21. Oktober 2017 | 01:46 Uhr

Neues portal in Schwerin : Pinnwand der großen Hilfe

vom
Aus der Redaktion der Zeitung für die Landeshauptstadt

Internet-Portal „HelpTo“ soll dabei helfen, die Angebote für Flüchtlinge in der Stadt besser zu koordinieren

von
erstellt am 25.Mai.2016 | 10:00 Uhr

Sie soll eine Art Pinnwand sein, ein Schwarzes Brett für Angebote und Gesuche, der „I-Punkt der Vernetzung“, wie es Claus Oellerking ausdrückt, der Sprecher der Schweriner Flüchtlingshilfe. Über das Online-Portal „HelpTo“ können sich Organisationen, Initiativen, Unternehmen und Vereine sowie engagierte Bürger in Schwerin ab sofort schnell und unkompliziert darüber austauschen, was bei der Betreuung und Integration von Flüchtlingen – aber auch von anderen Hilfebedürftigen – benötigt wird.

„Schwerin ist die erste Stadt in Mecklenburg-Vorpommern, die das Portal nutzt“, sagte Projektkoordinator Sebastian Gillwald vom Verein Neues Potsdamer Toleranzedikt, der die Plattform gestern im Stadthaus vorstellte. In Brandenburg, Sachsen-Anhalt und Thüringen etwa laufe das vom Verein getragene Portal bereits bestens. 74 Auftritte gäbe es in Deutschland insgesamt, so Gillwald.

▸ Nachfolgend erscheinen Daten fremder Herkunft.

/-- The staged image waits for the result of its verification. -/
def verifying (image : List Byte) : State := { up with
  boot := { up.boot with counters := [(2, 0)] }, dic := { up.dic with fwStatus := 3, image := image } }
theorem witness_verifying : (verifying []).dic.fwStatus = 3 ∧ (verifying []).boot.slotDue = false
    ∧ (verifying []).boot.rejects (targetKind 0) [] = some Why.reserved := by decide +kernel
theorem witness_verified (h1 : ∀ a b c, Config.ecdsaOk a b c = true) (h2 : ∀ a b c, Config.lmsOk a b c = true) :
    (verifying firmware).boot.rejects (targetKind (verifying firmware).dic.imageTarget.toNat) (verifying firmware).dic.image = none := by
  have hk : targetKind (verifying firmware).dic.imageTarget.toNat = 2 := by decide +kernel
  have ht : objTorn firmware = false := by decide +kernel
  rw [hk]
  simp only [verifying, Boot.rejects, Boot.objectFaults, ht, h1, h2, Bool.false_eq_true, if_false, if_true]
  decide +kernel
/-- A repair record for this unit: spare row 0 of stack 0's PC 0 for row 0. -/
def repair : List Byte :=
  slice (natLE 2 5 ++ natLE 2 1 ++ natLE 4 64 ++ natLE 8 0 ++ natLE 16 Machine.unitId.toNat ++ zeros 32 ++ [3]) 0 (64 + 64 + 96 + 2668)
/-- The module holds it. -/
def repairing : State := { up with dic := { up.dic with repairData := some repair } }
theorem witness_repair (h1 : ∀ a b c, Config.ecdsaOk a b c = true) (h2 : ∀ a b c, Config.lmsOk a b c = true) :
    repairing.repairRefused repair = none := by
  have ht : objTorn repair = false := by decide +kernel
  have hs : slice repair 16 16 = natLE 16 Machine.unitId.toNat := by rfl
  have hu : field repair 16 16 = Machine.unitId.toNat := by
    simp only [field, hs, leNat_natLE]
    exact Nat.mod_eq_of_lt (by have := Machine.unitId.isLt; omega)
  have hm : (match manifestMap repairing.boot.manifest with
      | .ok x => ((applyStored x repairing.boot.repairs).1.apply (recordEntry repair)).isNone
      | .error _ => true) = false := by decide +kernel
  have hj : repairing.boot.rejects 5 repair = none := by
    simp only [Boot.rejects, Boot.objectFaults, ht, h1, h2, hu, Bool.false_eq_true, if_false, if_true]
    decide +kernel
  have hl : ¬ (64 ≤ repairing.boot.repairs.length ∨
      repairing.boot.repairs.any (fun x => decide (recordSeq repair ≤ recordSeq x)) = true) := by decide +kernel
  simp only [State.repairRefused, hj, if_neg hl]
  revert hm
  cases manifestMap repairing.boot.manifest with
  | error i => intro h; cases h
  | ok x => intro h; simp only [h, Bool.false_eq_true, if_false]
theorem witness_repairRefused : ({ repairing with boot := { repairing.boot with repairs := List.replicate 64 [] } } : State).repairRefused []
    = some Why.reserved ∧ repairing.boot.repairDue = false := by decide +kernel
theorem witness_flash : ({ up with dic := { up.dic with storeStatus := 2 } } : State).dic.storeStatus = 2 ∧ up.mgmtOn = true
    ∧ ({ up with pwr := { up.pwr with nvInhibit := true } } : State).pwr.nvHeld = false
    ∧ ({ up with pwr := { up.pwr with nvInhibit := true, nvHeld := true } } : State).pwr.nvHeld = true := by decide +kernel

/-! ### Clauses with hypotheses of their own -/

/-- A module one of whose power domains has a state, where a posted write to its stack waits. -/
def holding1 : State := { upDom 16 ⟨2, .slack, false, 0⟩ with pci := { up.pci with held := [.write 0 [1] false] } }
theorem witness_heldAccess : holding1.writeHeld = true ∧ up.writeHeld = false ∧ holding1.pci.held = .write 0 [1] false :: []
    ∧ up.pci.held = [] ∧ ({ holding1 with pci := { holding1.pci with held := [] } } : State).accessWaits (.write 0 [1] false) = true
    ∧ ({ up with pci := { up.pci with held := [] } } : State).accessWaits (.write 0 [1] false) = false
    ∧ barSize .bar2 ≤ 2 ^ 20 ∧ ¬ barSize .bar0 ≤ 0x3FFFFF8 := by decide +kernel
theorem test_heldAccess : (after (exec (.doorbellWrite 63 1) holding1)).pci.held = [.write 0 [1] false, .doorbell 63 1]
    ∧ (after (step { up with pci := { up.pci with held := [.doorbell 63 1] } })).pci.held = []
    ∧ ((after (step { up with pci := { up.pci with held := [.doorbell 63 1] } })).queue 63).tail = 1 := by decide +kernel
theorem test_windowSize : (after (exec (.registerWrite .config 0x108 8 (256 * 10)) up)).windowSize = 2 ^ 30
    ∧ (after (exec (.registerWrite .config 0x108 8 (256 * 20)) up)).windowSize = 2 ^ 40 := by decide +kernel
theorem witness_noParty : up.bufferOff 63 = false ∧ up.mbxSender 63 ≠ 1 ∧ up.mbxReceiver 63 ≠ 1 ∧ up.mbxAcker 63 ≠ 1 := by decide +kernel
theorem test_noParty : (up.readRegister .bar2 0xFE000 8).1 = some (.data 0)
    ∧ (up.readRegister .bar0 0x1001 4).1 = some .unsupported := by decide +kernel
theorem witness_hostWorks : up.hostWorks = true ∧ ({ up with pwr := { up.pwr with hostOn := false } } : State).pwr.hostOn = false
    ∧ ({ up with pwr := { up.pwr with shut := some .trip } } : State).pwr.shut.isSome = true := by decide
theorem test_stopped : exec (.headerCheck 63) { queued nop false with pwr := { up.pwr with shut := some .input } }
    = .next { queued nop false with pwr := { up.pwr with shut := some .input } } := by rfl
/-- A sweep that no check lets pass: it names a course count that bass does not have, and K = 0. -/
def badSweep : List Byte := desc [(0, 2, 0x0101), (3, 1, 0x31), (4, 2, 0xFFFF), (12, 2, 12)]
theorem witness_refused : (queued badSweep true).ready 63 = some ⟨badSweep, 0, false⟩ ∧ (queued badSweep true).wins 63 badSweep = true
    ∧ (match (queued badSweep true).checks 63 badSweep ⟨(queued badSweep true).dp, false⟩ with
      | (.error (c, _), io) => !io.wait && c != Code.noEntropy | (.ok _, _) => false) = true := by
  refine ⟨by rfl, ?_⟩; decide +kernel
theorem test_refused : let t := after (exec (.dispatch 63) (queued badSweep true))
    t.bass = { up.bass with faulted := t.bass.faulted } ∧ t.ops = [] ∧ (t.queue 63).head = 1 := by decide +kernel

/-! #### Entropy, memory, the host's accesses -/

/-- An SPDM request of a nonce waits. -/
def nonceWaits : State := { up with rng := { up.rng with entOk := false }, pci := { up.pci with spdmWait := some [1] } }
theorem witness_nonceWaits : nonceWaits.rng.entOk = false ∧ nonceWaits.pci.spdmWait = some [1] ∧ nonceWaits.rng.domWait = []
    ∧ nonceWaits.rng.seedWait = false ∧ State.reset.pci.spdmWait = none := by decide
theorem test_nonceTimeout : (after (exec (.noEntropyTimeout .spdm) nonceWaits)).pci.spdmWait = none := by decide +kernel
theorem witness_pteHeld : (fly pteOp).pteHeld (oper pteOp [] []) = false
    ∧ ({ fly pteOp with ops := [{ oper pteOp [] [] with id := 6 }, oper pteOp [] []] } : State).pteHeld (oper pteOp [] []) = true := by
  decide +kernel
theorem witness_transfers : ({ up.dp with transfers := [8, 9] } : Data).transfers = 8 :: [9] ∧ 3 < berthBase ∧ berthBase ≤ 2 ^ 34 := by
  decide
theorem test_transfers : ((({ up.dp with transfers := [9] } : Data).readOver (up.env 0) 3).2.evts |> fun e => tget 0 e Evt.linkRetry) = 8 := by
  decide +kernel
theorem test_parts : joinParts 128 [(0, [1], false), (64, [0xFF], true), (128, [2], false)]
    = [(0, [1, 0xFF], true), (128, [2], false)] := by decide
theorem test_heldRead : (after (exec (.bar4Read 0 1) (upDom 16 ⟨2, .slack, false, 0⟩))).pci.held = [.read 0 1] := by decide +kernel
theorem witness_sideLines : up.sideLine = none
    ∧ (let s := { siding 3 with pwr := (upDom 16 ⟨2, .slack, false, 0⟩).pwr }; s.sideLine = some 3 ∧ s.lineGo 3 = .waits)
    ∧ (let s := { siding 3 with pwr := (upDom 16 ⟨0, .off, false, 0⟩).pwr }; s.sideLine = some 3 ∧ s.lineGo 3 = .refused) := by
  decide +kernel
theorem test_sideRefused : let s := { siding 3 with pwr := (upDom 16 ⟨0, .off, false, 0⟩).pwr }
    (after (exec .sideDataRead s)).out = .value (BitVec.allOnes 64) :: s.out := by decide +kernel
theorem test_retrained : tget 0 (after (exec (.retrainInterface 15 true)
    { up with dp := { up.dp with retrainFails := [(15, 2)] } })).dp.retrainFails 15 = 0 := by decide +kernel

Und so funktioniert HelpTo: Helfende und Hilfesuchende können sich im Internet kostenlos registrieren und ihre Angebote und Gesuche einstellen. Zehn verschiedene Kategorien gibt es: Sachspenden, Begleitung und Beratung, Fahrdienste und Transporte, Freizeit, Familie und Kinder, Sprache, Bildung und Wissenschaft, Projekte und Ideen, Arbeit sowie Wohnen. Diese Hauptkategorien sind noch einmal in weitere Untermenüs aufgefächert. „Willkommensinitiativen, Kommunen und Unternehmen können sich auf HelpTo ein Profil einrichten, auf dem sie sich und ihre Arbeit präsentieren und über Ansprechpartner informieren“, erläuterte Gillwald.

Mit dem HelpTo-Portal würden die Hilfe für Flüchtlinge und die Unterstützungsarbeit von Ehrenamtlern gebündelt und noch effizienter organisiert, betonte Claus Oellerking. Bislang verständige sich die Schweriner Flüchtlingshilfe insbesondere über Facebook. „Nun haben wir unsere Welcome-Cafés, Sprachkurse und anderen Angebote schon in das neue Portal eingegeben“, so Oellerking.

Oberbürgermeisterin Angelika Gramkow begrüßte den Start von HelpTo in Schwerin. Durch das Portal könnten Spenden und Hilfeleistungen zügig und unbürokratisch koordiniert werden. „Das Angebot dient den Bürgerinnen und Bürgern als zentrale Anlaufstelle für Informationen rund um die Flüchtlingshilfe, richtet sich dabei aber nicht nur an die zu uns Geflüchteten, sondern an alle Hilfebedürftigen. Ich hoffe, dass viele Menschen das Portal nutzen werden“, so Gramkow.